To do :: Only the lines from the one containing "simp only [FMap.get, ih]" through the one containing "FMap.get d (FMap.set d m k v) k" should be printed, exactly as they appear below, with both ends included.

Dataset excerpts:
-- ==== Sys2Proof/Laws/Memory.lean ====
section
/-! SUPPORT. Sparse maps and byte memory: what a read gives after a write, and that every operation keeps the canonical
form. -/

namespace Sys2Proof

theorem FMap.get_erase {α : Type} (d : α) (m : FMap α) (k j : Nat) :
    FMap.get d (m.erase k) j = if j = k then d else FMap.get d m j := by
  induction m with
  | nil => simp [FMap.erase, FMap.get]
  | cons x m ih =>
    obtain ⟨a, v⟩ := x
    by_cases h : a = k
    · subst h
      have : FMap.erase ((a, v) :: m) a = FMap.erase m a := by simp [FMap.erase]
      rw [this, ih]
      by_cases hj : j = a <;> simp [hj, FMap.get]
    · have : FMap.erase ((a, v) :: m) k = (a, v) :: FMap.erase m k := by simp [FMap.erase, h]
      rw [this]
      simp only [FMap.get, ih]
      by_cases hj : j = k
      · subst hj
        simp [Ne.symm h]
      · simp [hj]

theorem FMap.get_insert {α : Type} (d : α) (m : FMap α) (k : Nat) (v : α) (j : Nat) (h : ∀ x ∈ m, x.1 ≠ k) :
    FMap.get d (m.insert k v) j = if j = k then v else FMap.get d m j := by
  induction m with
  | nil => simp [FMap.insert, FMap.get]
  | cons x m ih =>
    obtain ⟨a, w⟩ := x
    have ha : a ≠ k := h (a, w) List.mem_cons_self
    simp only [FMap.insert]
    split
    · simp [FMap.get]
    · simp only [FMap.get, ih (fun x hx => h x (List.mem_cons_of_mem _ hx))]
      by_cases hj : j = k
      · subst hj
        simp [Ne.symm ha]
      · simp [hj]

theorem FMap.erase_ne {α : Type} (m : FMap α) (k : Nat) : ∀ x ∈ m.erase k, x.1 ≠ k := by
  intro x hx
  simpa using (List.mem_filter.mp hx).2

/-- What a map gives after a key has been set. -/
theorem FMap.get_set {α : Type} [DecidableEq α] (d : α) (m : FMap α) (k : Nat) (v : α) (j : Nat) :
    FMap.get d (FMap.set d m k v) j = if j = k then v else FMap.get d m j := by
  unfold FMap.set
  split
  · rename_i h
    rw [FMap.get_erase, h]
  · rw [FMap.get_insert _ _ _ _ _ (FMap.erase_ne m k), FMap.get_erase]
    split <;> rfl

@[simp] theorem FMap.get_set_same {α : Type} [DecidableEq α] (d : α) (m : FMap α) (k : Nat) (v : α) :
    FMap.get d (FMap.set d m k v) k = v := by simp [FMap.get_set]

theorem FMap.get_set_other {α : Type} [DecidableEq α] (d : α) (m : FMap α) {k j : Nat} (v : α) (h : j ≠ k) :
    FMap.get d (FMap.set d m k v) j = FMap.get d m j := by simp [FMap.get_set, h]

@[simp] theorem FMap.get_nil {α : Type} (d : α) (k : Nat) : FMap.get d [] k = d := rfl

/-! ### The canonical form -/

theorem FMap.wfFrom_mono {α : Type} [DecidableEq α] {d : α} {m : FMap α} {lo hi : Nat} (h : lo ≤ hi)
    (w : FMap.wfFrom d hi m = true) : FMap.wfFrom d lo m = true := by
  cases m with
  | nil => rfl
  | cons x m =>
    obtain ⟨k, v⟩ := x
    simp only [FMap.wfFrom, Bool.and_eq_true, decide_eq_true_eq] at w ⊢
    exact ⟨⟨h.trans w.1.1, w.1.2⟩, w.2⟩

theorem FMap.wfFrom_erase {α : Type} [DecidableEq α] {d : α} (k : Nat) {m : FMap α} {lo : Nat}
    (w : FMap.wfFrom d lo m = true) : FMap.wfFrom d lo (m.erase k) = true := by
  induction m generalizing lo with
  | nil => rfl
  | cons x m ih =>
    obtain ⟨a, v⟩ := x
    simp only [FMap.wfFrom, Bool.and_eq_true, decide_eq_true_eq] at w
    by_cases h : a = k
    · have : FMap.erase ((a, v) :: m) k = FMap.erase m k := by simp [FMap.erase, h]
      rw [this]
      exact FMap.wfFrom_mono (by omega) (ih w.2)
    · have : FMap.erase ((a, v) :: m) k = (a, v) :: FMap.erase m k := by simp [FMap.erase, h]
      rw [this]
      simp only [FMap.wfFrom, Bool.and_eq_true, decide_eq_true_eq]
      exact ⟨w.1, ih w.2⟩

theorem FMap.wfFrom_insert {α : Type} [DecidableEq α] {d : α} {k : Nat} {v : α} (hv : v ≠ d) {m : FMap α} {lo : Nat}
    (hk : lo ≤ k) (h : ∀ x ∈ m, x.1 ≠ k) (w : FMap.wfFrom d lo m = true) : FMap.wfFrom d lo (m.insert k v) = true := by
  induction m generalizing lo with
  | nil => simp [FMap.insert, FMap.wfFrom, hv, hk]
  | cons x m ih =>
    obtain ⟨a, b⟩ := x
    have ha : a ≠ k := h (a, b) List.mem_cons_self
    simp only [FMap.wfFrom, Bool.and_eq_true, decide_eq_true_eq] at w
    simp only [FMap.insert]
    split
    · simp only [FMap.wfFrom, Bool.and_eq_true, decide_eq_true_eq]
      exact ⟨⟨hk, hv⟩, ⟨by omega, w.1.2⟩, w.2⟩
    · simp only [FMap.wfFrom, Bool.and_eq_true, decide_eq_true_eq]
      exact ⟨w.1, ih (by omega) (fun x hx => h x (List.mem_cons_of_mem _ hx)) w.2⟩

/-- Setting a key keeps the canonical form. -/
theorem FMap.wf_set {α : Type} [DecidableEq α] {d : α} {m : FMap α} (k : Nat) (v : α) (w : FMap.wf d m = true) :
    FMap.wf d (FMap.set d m k v) = true := by
  unfold FMap.set
  split
  · exact FMap.wfFrom_erase k w
  · rename_i h
    exact FMap.wfFrom_insert h (Nat.zero_le k) (FMap.erase_ne m k) (FMap.wfFrom_erase k w)

theorem FMap.wfFrom_filter {α : Type} [DecidableEq α] {d : α} (p : Nat × α → Bool) {m : FMap α} {lo : Nat}
    (w : FMap.wfFrom d lo m = true) : FMap.wfFrom d lo (m.filter p) = true := by
  induction m generalizing lo with
  | nil => rfl
  | cons x m ih =>
    obtain ⟨a, v⟩ := x
    simp only [FMap.wfFrom, Bool.and_eq_true, decide_eq_true_eq] at w
    by_cases h : p (a, v) = true
    · rw [List.filter_cons_of_pos h]
      simp only [FMap.wfFrom, Bool.and_eq_true, decide_eq_true_eq]
      exact ⟨w.1, ih w.2⟩
    · rw [List.filter_cons_of_neg h]
      exact FMap.wfFrom_mono (by omega) (ih w.2)

/-- Removing the keys of a range keeps the canonical form. -/
theorem Machine.FMap.wf_clearRange {α : Type} [DecidableEq α] {d : α} {m : FMap α} (lo n : Nat) (w : FMap.wf d m = true) :
    FMap.wf d (Machine.FMap.clearRange m lo n) = true :=
  FMap.wfFrom_filter _ w

/-! ### Bytes -/

theorem Memory.read_write (m : Memory) (a : Nat) (b : Byte) (x : Nat) :
    Memory.read (Memory.write m a b) x = if x = a then b else Memory.read m x := FMap.get_set _ _ _ _ _

theorem Memory.wf_write {m : Memory} (a : Nat) (b : Byte) (w : Memory.wf m = true) : Memory.wf (Memory.write m a b) = true :=
  FMap.wf_set a b w

theorem Memory.wf_nil : Memory.wf [] = true := rfl

namespace Machine

theorem Memory.wf_writeLE (a x n : Nat) {m : Memory} (w : Memory.wf m = true) : Memory.wf (Memory.writeLE m a x n) = true := by
  induction n generalizing a x m with
  | zero => exact w
  | succ n ih => exact ih _ _ (Memory.wf_write _ _ w)

theorem Memory.wf_writeBytes (l : List (Nat × Byte)) {m : Memory} (w : Memory.wf m = true) :
    Memory.wf (Memory.writeBytes m l) = true := by
  induction l generalizing m with
  | nil => exact w
  | cons x l ih => exact ih (Memory.wf_write _ _ w)

/-- Bytes of a little-endian write outside its range read as before. -/
theorem Memory.read_writeLE_outside (a x n : Nat) (m : Memory) (y : Nat) (h : y < a ∨ a + n ≤ y) :
    Memory.read (Memory.writeLE m a x n) y = Memory.read m y := by
  induction n generalizing a x m with
  | zero => rfl
  | succ n ih =>
    simp only [Memory.writeLE]
    rw [ih _ _ _ (by omega), Memory.read_write]
    simp only [ite_eq_right_iff]
    omega

theorem reset_memory_wf : Memory.wf State.reset.dev.hbm = true ∧ Memory.wf State.reset.dev.hostMem = true := ⟨rfl, rfl⟩

end Machine

end Sys2Proof
end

The answer ::
      simp only [FMap.get, ih]
      by_cases hj : j = k
      · subst hj
        simp [Ne.symm h]
      · simp [hj]

theorem FMap.get_insert {α : Type} (d : α) (m : FMap α) (k : Nat) (v : α) (j : Nat) (h : ∀ x ∈ m, x.1 ≠ k) :
    FMap.get d (m.insert k v) j = if j = k then v else FMap.get d m j := by
  induction m with
  | nil => simp [FMap.insert, FMap.get]
  | cons x m ih =>
    obtain ⟨a, w⟩ := x
    have ha : a ≠ k := h (a, w) List.mem_cons_self
    simp only [FMap.insert]
    split
    · simp [FMap.get]
    · simp only [FMap.get, ih (fun x hx => h x (List.mem_cons_of_mem _ hx))]
      by_cases hj : j = k
      · subst hj
        simp [Ne.symm ha]
      · simp [hj]

theorem FMap.erase_ne {α : Type} (m : FMap α) (k : Nat) : ∀ x ∈ m.erase k, x.1 ≠ k := by
  intro x hx
  simpa using (List.mem_filter.mp hx).2

/-- What a map gives after a key has been set. -/
theorem FMap.get_set {α : Type} [DecidableEq α] (d : α) (m : FMap α) (k : Nat) (v : α) (j : Nat) :
    FMap.get d (FMap.set d m k v) j = if j = k then v else FMap.get d m j := by
  unfold FMap.set
  split
  · rename_i h
    rw [FMap.get_erase, h]
  · rw [FMap.get_insert _ _ _ _ _ (FMap.erase_ne m k), FMap.get_erase]
    split <;> rfl

@[simp] theorem FMap.get_set_same {α : Type} [DecidableEq α] (d : α) (m : FMap α) (k : Nat) (v : α) :
    FMap.get d (FMap.set d m k v) k = v := by simp [FMap.get_set]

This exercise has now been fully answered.